Not betting, in the sense of keeping the money in index funds or somewhere else on the risk/reward Pareto frontier of easy strategies, at least limits your expected downside compared to entering shark-infested waters in an imperfect cage.
One obviously mistaken model that I got a lot of use out of during a stretch of Feb-Mar is the one where the cumulative number of coronavirus infections in a region doubles every n days (for some globally fixed, unknown value of n).
This model has ridiculous implications if you extend it forward for a few months, as well as various other flaws. I was aware of those ridiculous implications and some of those other flaws, and used it anyways for several days before trying to find less flawed models.
I’m glad that I did, since it helped me have a better grasp of the situation and be more prepared for what was coming. And I don’t think it would’ve made much difference at the time if I’d learned more about SEIR models and so on.
It’s unclear how examples like this are supposed to fit with the One Mistake Rule or the exceptions in the last paragraph.
I think you’re making this argument a bit strongly. Now, I’ve written a number of posts arguing that most people are too dismissive of flaws in models that only occur in hypothetical or unrealistic situations, but I don’t think perfection is realistic.

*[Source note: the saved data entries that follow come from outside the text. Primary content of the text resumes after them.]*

theorem State.Canonical.axisStep {n boundary} (h : s.Canonical) : (axisStep n boundary s).Canonical :=
  have h := h.gustTick.when .raiseAx
  h.setAxis.ite <| (h.when .setGo).evalDisabled.ite <| h.evalArming.ite <| (h.when .setGo).applyStops.ite <|
    (h.when .setGo).evalStopping.ite <| h.evalHeld.ite h.evalSafe

theorem State.Canonical.axisEval {n boundary} (h : s.Canonical) : (axisEval n boundary s).Canonical :=
  (h.wr.axisStep.when fun h => h.setA.inc).setA.buildCtl

theorem State.Canonical.axisTick {boundary} (h : s.Canonical) : (axisTick boundary s).Canonical :=
  (h.each .axisEval).workerRole.each .buildCtl

theorem State.Canonical.axisAfter {n} (h : s.Canonical) : (axisAfter n s).Canonical := h.workerRole.buildCtl

theorem State.Canonical.execArmTimeout {n} (h : s.Canonical) : Out.Canonical (execArmTimeout n s) :=
  h.setGo.raiseAx.setAxis.axisAfter.done.ite h.next

theorem State.Canonical.execStopTimeout {n} (h : s.Canonical) : Out.Canonical (execStopTimeout n s) :=
  h.setA.raiseAx.done.ite h.next

theorem State.Canonical.execSpStale {n} (h : s.Canonical) : Out.Canonical (execSpStale n s) :=
  h.setA.raiseAx.setGo.applyStops.axisAfter.done.ite h.next

theorem State.Canonical.execGustLong {n} (h : s.Canonical) : Out.Canonical (execGustLong n s) :=
  h.setA.raiseAx.setGo.applyStops.axisAfter.done.ite h.next

theorem State.Canonical.enablesFrom {old} (h : s.Canonical) : (enablesFrom old s).Canonical :=
  h.each fun h => h.when fun h => (h.when .requestSafe).raiseAx

/-! ### The functions of Crypto -/

theorem State.Canonical.draw {n} (h : s.Canonical) : (State.draw n s).2.Canonical := by
  induction n generalizing s with
  | zero => exact h
  | succ n ih => exact ih h.free

/-! ### The functions of Engine -/

theorem State.Canonical.setE {n e} (h : s.Canonical) : (s.setE n e).Canonical := h.upd

theorem State.Canonical.engStart {n entry} (h : s.Canonical) : (engStart n entry s).Canonical :=
  h.wrBit.wrBit.put.ite h.setE.wrBit.put

theorem State.Canonical.engLast {n cycles} (h : s.Canonical) : (engLast n cycles s).Canonical := h.wr.wr

theorem State.Canonical.engFlags {n sat fcst ovr} (h : s.Canonical) : (engFlags n sat fcst ovr s).Canonical :=
  h.put.put.put

theorem State.Canonical.engStopped {n} (h : s.Canonical) : (engStopped n s).Canonical :=
  h.setE.wrBit.engFlags.raiseAx.irq

theorem State.Canonical.engAbort {n} (h : s.Canonical) : (engAbort n s).Canonical :=
  h.setE.wrBit.engLast.engStopped.ite h

theorem State.Canonical.eccRecord {n mem index} (h : s.Canonical) : (eccRecord n mem index s).Canonical :=
  h.ite h.wr.wr.put.wr

theorem State.Canonical.engHalt {n mem index code} (h : s.Canonical) : (engHalt n mem index code s).Canonical :=
  h.setE.engLast.eccRecord.raiseAx.irq

theorem State.Canonical.eccCorr {n} (h : s.Canonical) : (eccCorr n s).Canonical := h.inc.raiseAx

theorem State.Canonical.engUseEcc {n mem i e} (h : s.Canonical) : (engUseEcc n mem i e s).Canonical := by
  unfold Machine.engUseEcc
  split
  · exact h
  · exact h.eccCorr
  · exact h.eccRecord.raiseAx

theorem State.Canonical.engExec {op f n ecc} (h : s.Canonical) : (engExec op f n ecc s).Canonical :=
  .ite (by
    split
    · exact h.setE
    · exact h.setE.eccCorr
    · exact h.engHalt) h

theorem State.Canonical.execEngNop {n ecc} (h : s.Canonical) : Out.Canonical (execEngNop n ecc s) :=
  h.next.ite h.engExec.done

theorem State.Canonical.execEngEnd {n ecc} (h : s.Canonical) : Out.Canonical (execEngEnd n ecc s) :=
  h.next.ite h.engExec.done

theorem State.Canonical.execMov {n ecc} (h : s.Canonical) : Out.Canonical (execMov n ecc s) :=
  h.next.ite h.engExec.done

It seems that a model with no flaws would have to approach infinite complexity in most cases. The only reason why this rule might work is eventually your model will become complex enough that you can’t find the mistake. Additionally, you will be limited by the data you have. It’s no good knowing that prediction X is wrong because you ignore factor F if you don’t have data related to factor F.
What are good methods of determining when the model is giving a definitely wrong answer, and when your not-a-model is grossly overconfident and wrong?
All models go wrong somewhere , and they are still useful if you use them where they don’t go wrong.
Also, people can design a specific application environment to reduce the bad effects resulting from the error of the model.
Thinking about Donald’s and Dagon’s comments I do think there is something that can be more fully acknowledged (though was also reasonably assumed I think).
I walked away from the OP, but those two comments further clarified for me my own thinking, the one strike rule is a good way to refine our maps when we know the territory we are mapping out.
However, that is not always the case so when making call on a strike we should make sure that we’re actually in the territory or home plate and have not wondered somewhere else. I think that was supposed to be address as part of the discussion about was it a mistake or not.
I think this makes for a useful heuristic when modeling but clearly other heuristics should also be applied to ensure you do stay in the territory intended. So is there a good one for helping to keep one on the right sports field? Is that needed, if no why and if so when?